Binary as well as text content is supported automatically.
Note: The codebase uses generators, so it requires node.js 4.x+ or io.js (or node 0.11.x+ with the --harmony-generators flag).
API
Authentication
Token-based authentication can be enabled for the APIs. To enable it, add at least one token in the config file
tokens:
- token1
- token2
To authenticate API calls use a bearer-token authentication header: Authentication: Bearer token1
curl -H "Authentication: Bearer token1" http://localhost:3060/stream/test
Producers
Create a new stream with metadata by initiating a POST
request to the server. Any metadata must be encoded in JSON in the X-Stream-Metadata
header
Request
POST /stream
X-Stream-Metadata: { ... arbitrary JSON metadata here ... }
... incoming data ...
Response
201 HTTP Created
X-Stream-Id: generated-stream-id
The response headers will be sent immediately once the stream is configured on the backend, and the producer can continue pumping data into the connection, closing the stream when all data is written. There is no body in the response.
Example
Here's a curl example for uploading the contents of a file called file.txt
into a stream:
curl -i -X POST -H x-stream-metadata:"{\"meta\": true}" http://localhost:3060/stream/ --data-binary @file.txt
CLI tool
Curl and other command line tools support non-buffered output, but wait for input to end before uploading content. In order to stream arbitrary input data to the server in real time, a CLI tool called stream
is included.
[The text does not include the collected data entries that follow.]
theorem Dev.rd_patternLock_ne (d : Dev) (l n e : Nat) (r : Reg) (h : r.off ≠ (R.RNG_RXl_STATUS l).off) :
    (d.patternLock l n e).rd r = d.rd r := by
  unfold Dev.patternLock
  simp only []
  split_ifs
  · rfl
  · exact Dev.rd_put_ne _ _ _ _ h
  · rfl
  · exact Dev.rd_put_ne _ _ _ _ h

theorem Dev.rd_bits_rngFlag (d : Dev) (l : Fin 8) (k : Nat) :
    (d.rngFlag k).rd (R.RNG_RXl_BITS l) = d.rd (R.RNG_RXl_BITS l) :=
  Dev.rd_flag_ne _ _ _ _ _ _ (by revert l; decide) (by revert l; decide)

/-- The bits compared since the checker of a lane counted last (R138). -/
def Dev.bitsSince (d : Dev) (l : Nat) : Nat :=
  (d.sys.now8 + 1 - Store.get 0 d.rng.chkAt l) * lineRate (d.get F.RNG_LANE_STATUS.rate) * 8 / 1000

theorem Dev.rd_bits_counted (d : Dev) (l : Fin 8) (n e : Nat) :
    (((d.wr (R.RNG_RXl_BITS l) (d.rd (R.RNG_RXl_BITS l) + n)).count (F.RNG_RXl_ERRS.errors l) e).patternLock l n e).rd
      (R.RNG_RXl_BITS l) = (d.rd (R.RNG_RXl_BITS l) + n) % 2 ^ 64 := by
  rw [Dev.rd_patternLock_ne _ _ _ _ _ (by simp [R.RNG_RXl_BITS, R.RNG_RXl_STATUS]), Dev.count,
    Dev.rd_put_ne _ _ _ _ (by simp [R.RNG_RXl_BITS, F.RNG_RXl_ERRS.errors, R.RNG_RXl_ERRS]), Dev.rd_wr_same]
  exact Nat.mod_mod _ _

/-- Bringing a checker that has counted before up to date adds the bits compared since then (R138). -/
theorem Dev.rd_bits_chkUpdate (d : Dev) (l : Fin 8) (ha : Store.get 0 d.rng.chkAt l ≠ 0) (hn : d.bitsSince l ≠ 0) :
    (d.chkUpdate l).rd (R.RNG_RXl_BITS l) = (d.rd (R.RNG_RXl_BITS l) + d.bitsSince l) % 2 ^ 64 := by
  have hErrs := Dev.rd_chkErrors d l (R.RNG_RXl_BITS l)
  unfold Dev.chkUpdate
  extract_lets at_ n x
  change n ≠ 0 at hn
  change x.rd _ = (_ + n) % 2 ^ 64
  simp only [x]
  rw [if_neg (by simp [at_, ha, hn])]
  generalize d.chkErrors l = p at hErrs
  obtain ⟨e, y⟩ := p
  rw [← hErrs, ← Dev.rd_bits_counted y l n (e % (n + 1))]
  dsimp only
  split_ifs
  · rfl
  · exact Dev.rd_bits_rngFlag _ _ _

theorem findReg_bits : findReg (R.RNG_RXl_BITS 0).off = some (R.RNG_RXl_BITS 0, [⟨63, 0, .ro⟩]) := by decide

theorem Dev.shown_bits (d : Dev) : d.shown (R.RNG_RXl_BITS 0) [⟨63, 0, .ro⟩] = d.rd (R.RNG_RXl_BITS 0) := by
  have hLive : d.live (R.RNG_RXl_BITS 0) = d.rd (R.RNG_RXl_BITS 0) := rfl
  rw [Dev.shown, hLive]
  simpa [shownBits, putBits, bits] using Dev.rd_lt d (R.RNG_RXl_BITS 0)

/-- The low half that a read of the count of lane 0 returns is that of the count brought up to date (R11, R138). -/
theorem Dev.out_read32_bits (d : Dev) (hDom : d.domOn 2 = true) :
    (d.read32 (R.RNG_RXl_BITS 0).off).out =
      .read [(d.chkUpdate 0).rd (R.RNG_RXl_BITS 0) % 2 ^ 32] false :: (d.chkUpdate 0).out := by
  have hDomain : d.domOn (domainOf (R.RNG_RXl_BITS 0).off) = true := hDom
  have hPrep : d.readPrep (R.RNG_RXl_BITS 0).off = d.chkUpdate 0 := rfl
  have hReg : regAt (R.RNG_RXl_BITS 0).off = some (R.RNG_RXl_BITS 0, [⟨63, 0, .ro⟩]) := by rw [regAt, findReg_bits]
  simp only [Dev.read32, hDomain, hPrep, hReg, Dev.shown_bits]
  rfl

end Sys2Proof.Machine

namespace Sys2Proof.Proofs

/-! ### States in which a statement fails -/

/-- Lane 0 is in TEST at 1,250 Mbit/s with its checker in PRBS7 mode, last brought up to date at tick 0; the time is tick 1,000 and the
bit count still reads 0. -/
def checkingState : State :=
  let d := (((({} : Dev).put F.SYS_STRAPS.pers 0).wr R.PWR_DOMAINS 0xFFF).put F.RNG_LANE_STATUS.rx_state 5).put F.RNG_LANE_STATUS.rate 1
  let d := d.put (F.RNG_RXl_CHK_CTRL.mode 0) 2
  { dev := { d with
      host := { d.host with linkUp := true }, sys := { d.sys with now8 := 1000 }, rng := { d.rng with chkAt := [(0, 1)] } } }

theorem checkingState_count : (checkingState.dev.chkUpdate 0).rd (R.RNG_RXl_BITS 0) = 10000 :=
  (Dev.rd_bits_chkUpdate checkingState.dev 0 (by decide) (by decide)).trans (by decide)

/-- Stepper 0 is MOVING with coil a on, its reference 100, after seven early trips in a row. -/
def shortState : State :=
  { dev := (({} : Dev).put (F.STP_AXm_STATUS.state 0) 2).putStp 0 { a := { ref := 100, phase := 0, early := 7 } } }

/-- The short takes the axis to FAULT, which drives the active level of source 27 (R364). -/
theorem shortState_trip : (shortState.dev.chopTrip 0 false).rd R.FLT_ACTIVE = 2 ^ 27 := by decide

/-- The host state is DRAIN_RESET, and no sheet is past its pick. -/
def drainingState : State := { dev := ({} : Dev).put F.SYS_HOST_STATE.state 3 }

/-- The tick ends the DRAIN_RESET (R73). -/
theorem drainingState_tick : drainingState.tick.dev.get F.SYS_HOST_STATE.state = 4 := by decide

/-! ### The obligations -/

/-- Refutes O10: a 32-bit read of the low half of RNG_RXl_BITS brings the checker of its lane up to date first (R138), so that it
returns the new count (here 10,000) and not the register's value before the read (here 0). -/
theorem not_hostHalves : ¬ Obligations.HostHalves := by
  unfold Obligations.HostHalves
  rintro ⟨hLow, -⟩
  obtain ⟨t, hExec, hRead, -⟩ := hLow checkingState (R.RNG_RXl_BITS 0).off (by decide) (by decide) (by decide) (by decide)
  obtain ⟨hOut, -⟩ := hRead _ findReg_bits
  have hDev : t.dev = checkingState.dev.read32 (R.RNG_RXl_BITS 0).off := by
    injection hExec with hExec
    rw [← hExec]
    rfl
  rw [hDev, Dev.out_read32_bits _ (by decide), Dev.shown_bits, checkingState_count] at hOut
  exact absurd (List.head_eq_of_cons_eq hOut) (by decide)

/-- Refutes O41: the frame of a comparator trip leaves out FLT_ACTIVE, whose bit 27 the eighth early trip sets as the axis enters
FAULT (R299, R364). -/
theorem not_stepperChopper : ¬ Obligations.StepperChopper := by
  unfold Obligations.StepperChopper
  rintro ⟨-, -, hTrip, -⟩
  obtain ⟨t, hExec, hPost⟩ := hTrip shortState 0 false (by decide)
  obtain rfl : { shortState with dev := shortState.dev.chopTrip 0 false } = t := by injection hExec
  obtain ⟨-, -, hFrame, -⟩ := (if_neg (by decide)).mp hPost
  have hActive := Frame.rd hFrame R.FLT_ACTIVE (by decide)
  rw [shortState_trip] at hActive
  exact absurd hActive (by decide)

/-- Refutes O1: a tick with nothing waiting also ends a DRAIN_RESET that no sheet holds (R73), which changes SYS_HOST_STATE. -/
theorem not_stepRunsFrontCommand : ¬ Obligations.StepRunsFrontCommand := by
  unfold Obligations.StepRunsFrontCommand
  rintro ⟨-, hIdle⟩
  obtain ⟨t, hStep, -, -, hFrame, -⟩ := hIdle drainingState rfl (by decide)
  obtain rfl : drainingState.tick = t := by injection hStep
  have hState := Frame.get hFrame F.SYS_HOST_STATE.state (by decide)
  rw [drainingState_tick] at hState
  exact absurd hState (by decide)

/-- Settles O4: every store of the reset state is empty, so each register reads its table's reset value and each table word 0. -/
theorem resetState : Obligations.ResetState := by
  unfold Obligations.ResetState
  refine ⟨rfl, rfl, ?domains, ?sheets, ?entries, fun _ _ => rfl, ?time, rfl, ?registers⟩
  case domains =>
    intro k hk
    rw [Dev.domOn, Dev.rd_reset]
    revert k
    decide
  case sheets =>
    intro k _
    rw [Dev.shtState, Dev.get_reset]
    rfl
  case entries =>
    intro i _
    rw [Dev.entHi, Dev.tw_reset]
    rfl
  case time => rw [Dev.now, Dev.rd_reset]; rfl
  case registers =>
    simp only [Dev.on_reset, Dev.get_reset, Dev.rd_reset]
    decide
You can use it like so:
for i in {1..5}; do echo $i; sleep 1; done | ./bin/stream http://localhost:3060 streamid
Usage:
stream server_domain streamid [--force]
Specifying a Stream ID
It's possible for a producer to specify a stream id to use instead of the server generating one. The id
is specified in the URL, similarly to a GET
request:
POST /stream/:id
X-Stream-Metadata: { ... arbitrary JSON metadata here ... }
... incoming data ...
If a stream with that id
does not yet exist, everything proceeds as normal, with a 201
HTTP response.
However, if that id
is already taken the server will return a 409 Conflict
error
409 Conflict
{
error: "The stream with ID XXXXX already exists. Specify force=true query param to override."
}
If the desired behavior is to override the existing stream, use the force=true
query parameter. The server will silently overwrite (or discard) the original stream.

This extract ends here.